In examples, an authoritative name server for the first domain name is different from an authoritative name server for the second domain name. This can reduce the burden on the authoritative name server for the first domain name.

In examples, the domain name system query comprises a request for a TXT type of resource record only. This can provide efficient processing in that only data used for the verification is requested and retrieved.

In examples, the input data comprises bank details. As such, transactional mistakes and/or fraud may be managed. In particular, where verification fails, the bank details being verified may be checked and/or queried.

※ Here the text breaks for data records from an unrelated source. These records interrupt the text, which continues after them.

-- ==== Sys2Proof/Certificates/Slice0/Obligations.lean ====
section
/-!
DEFINITION. The statements for the provers.
-/
open Sys2Proof Sys2Proof.Machine

/-! ### Integer, bit and predicate results -/

/-- R85: `iadd` to `iabs`, with saturation where SAT asks for it.
R85: the bitwise instructions, bit by bit, and the two that count bits. -/
def Obligations.IntegerResults : Prop :=
  (∀ (s : State) (w : Wave) (ls : List Nat) (o : Ops),
  (Issues s (.iadd o) w ls → Computes (.iadd o) s w ls o o.ty (fun l x =>
    if o.sat then Clamps o.ty (vA w o l + vB w o l) x else Wraps o.ty (vA w o l + vB w o l) x)) ∧
  (Issues s (.isub o) w ls → Computes (.isub o) s w ls o o.ty (fun l x =>
    if o.sat then Clamps o.ty (vA w o l - vB w o l) x else Wraps o.ty (vA w o l - vB w o l) x)) ∧
  (Issues s (.imul o) w ls → Computes (.imul o) s w ls o o.ty (fun l x => Wraps o.ty (vA w o l * vB w o l) x)) ∧
  (Issues s (.imulh o) w ls → Computes (.imulh o) s w ls o o.ty (fun l x => Wraps o.ty (vA w o l * vB w o l / 2 ^ o.ty.bits) x)) ∧
  (Issues s (.imad o) w ls → Computes (.imad o) s w ls o o.ty (fun l x => Wraps o.ty (vA w o l * vB w o l + vC w o l) x)) ∧
  (Issues s (.imin o) w ls → Computes (.imin o) s w ls o o.ty (fun l x => tval o.ty x = min (vA w o l) (vB w o l))) ∧
  (Issues s (.imax o) w ls → Computes (.imax o) s w ls o o.ty (fun l x => tval o.ty x = max (vA w o l) (vB w o l))) ∧
  (Issues s (.iabs o) w ls → Computes (.iabs o) s w ls o o.ty (fun l x =>
    if o.sat then Clamps o.ty |vA w o l| x else Wraps o.ty |vA w o l| x))) ∧
  (∀ (s : State) (w : Wave) (ls : List Nat) (o : Ops),
  (Issues s (.iand o) w ls → Computes (.iand o) s w ls o o.ty (fun l x =>
    ∀ i, x.testBit i = ((uA w o l).testBit i && (uB w o l).testBit i))) ∧
  (Issues s (.ior o) w ls → Computes (.ior o) s w ls o o.ty (fun l x =>
    ∀ i, x.testBit i = ((uA w o l).testBit i || (uB w o l).testBit i))) ∧
  (Issues s (.ixor o) w ls → Computes (.ixor o) s w ls o o.ty (fun l x =>
    ∀ i, x.testBit i = ((uA w o l).testBit i != (uB w o l).testBit i))) ∧
  (Issues s (.inot o) w ls → Computes (.inot o) s w ls o o.ty (fun l x =>
    ∀ i, i < o.ty.bits → x.testBit i = !(uA w o l).testBit i)) ∧
  (Issues s (.ipopc o) w ls → Computes (.ipopc o) s w ls o o.ty (fun l x =>
    x = ((List.range o.ty.bits).filter (fun i => (uA w o l).testBit i)).length)) ∧
  (Issues s (.iclz o) w ls → Computes (.iclz o) s w ls o o.ty (fun l x =>
    x ≤ o.ty.bits ∧ uA w o l < 2 ^ (o.ty.bits - x) ∧ (x < o.ty.bits → 2 ^ (o.ty.bits - 1 - x) ≤ uA w o l))))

Various measures are provided in which processing is performed in relation to a resource record. Such processing may comprise creating the resource record, storing the resource record, requesting the resource record, providing the resource record, retrieving the resource record and so on. The resource record may be useable to perform verification associated with a first domain name. The resource record may be for a second, different domain name. The second domain name may comprise the first domain name. The second domain name may comprise at least one label preceding the first domain name. The at least one label preceding the first domain name may comprise first data. The first data may comprise or may be based on hashed data. The hashed data may have been derived based on input data having been mapped to the hashed data using a hash function. The input data may comprise at least one identifier. The identifier may comprise a verifiable identifier and/or another type of identifier. It is to be understood that any feature described in relation to any one embodiment may be used alone, or in combination with other features described, and may also be used in combination with one or more features of any other of the embodiments, or any combination of any other of the embodiments. Furthermore, equivalents and modifications not described above may also be employed without departing from the scope of the invention, which is defined in the accompanying claims.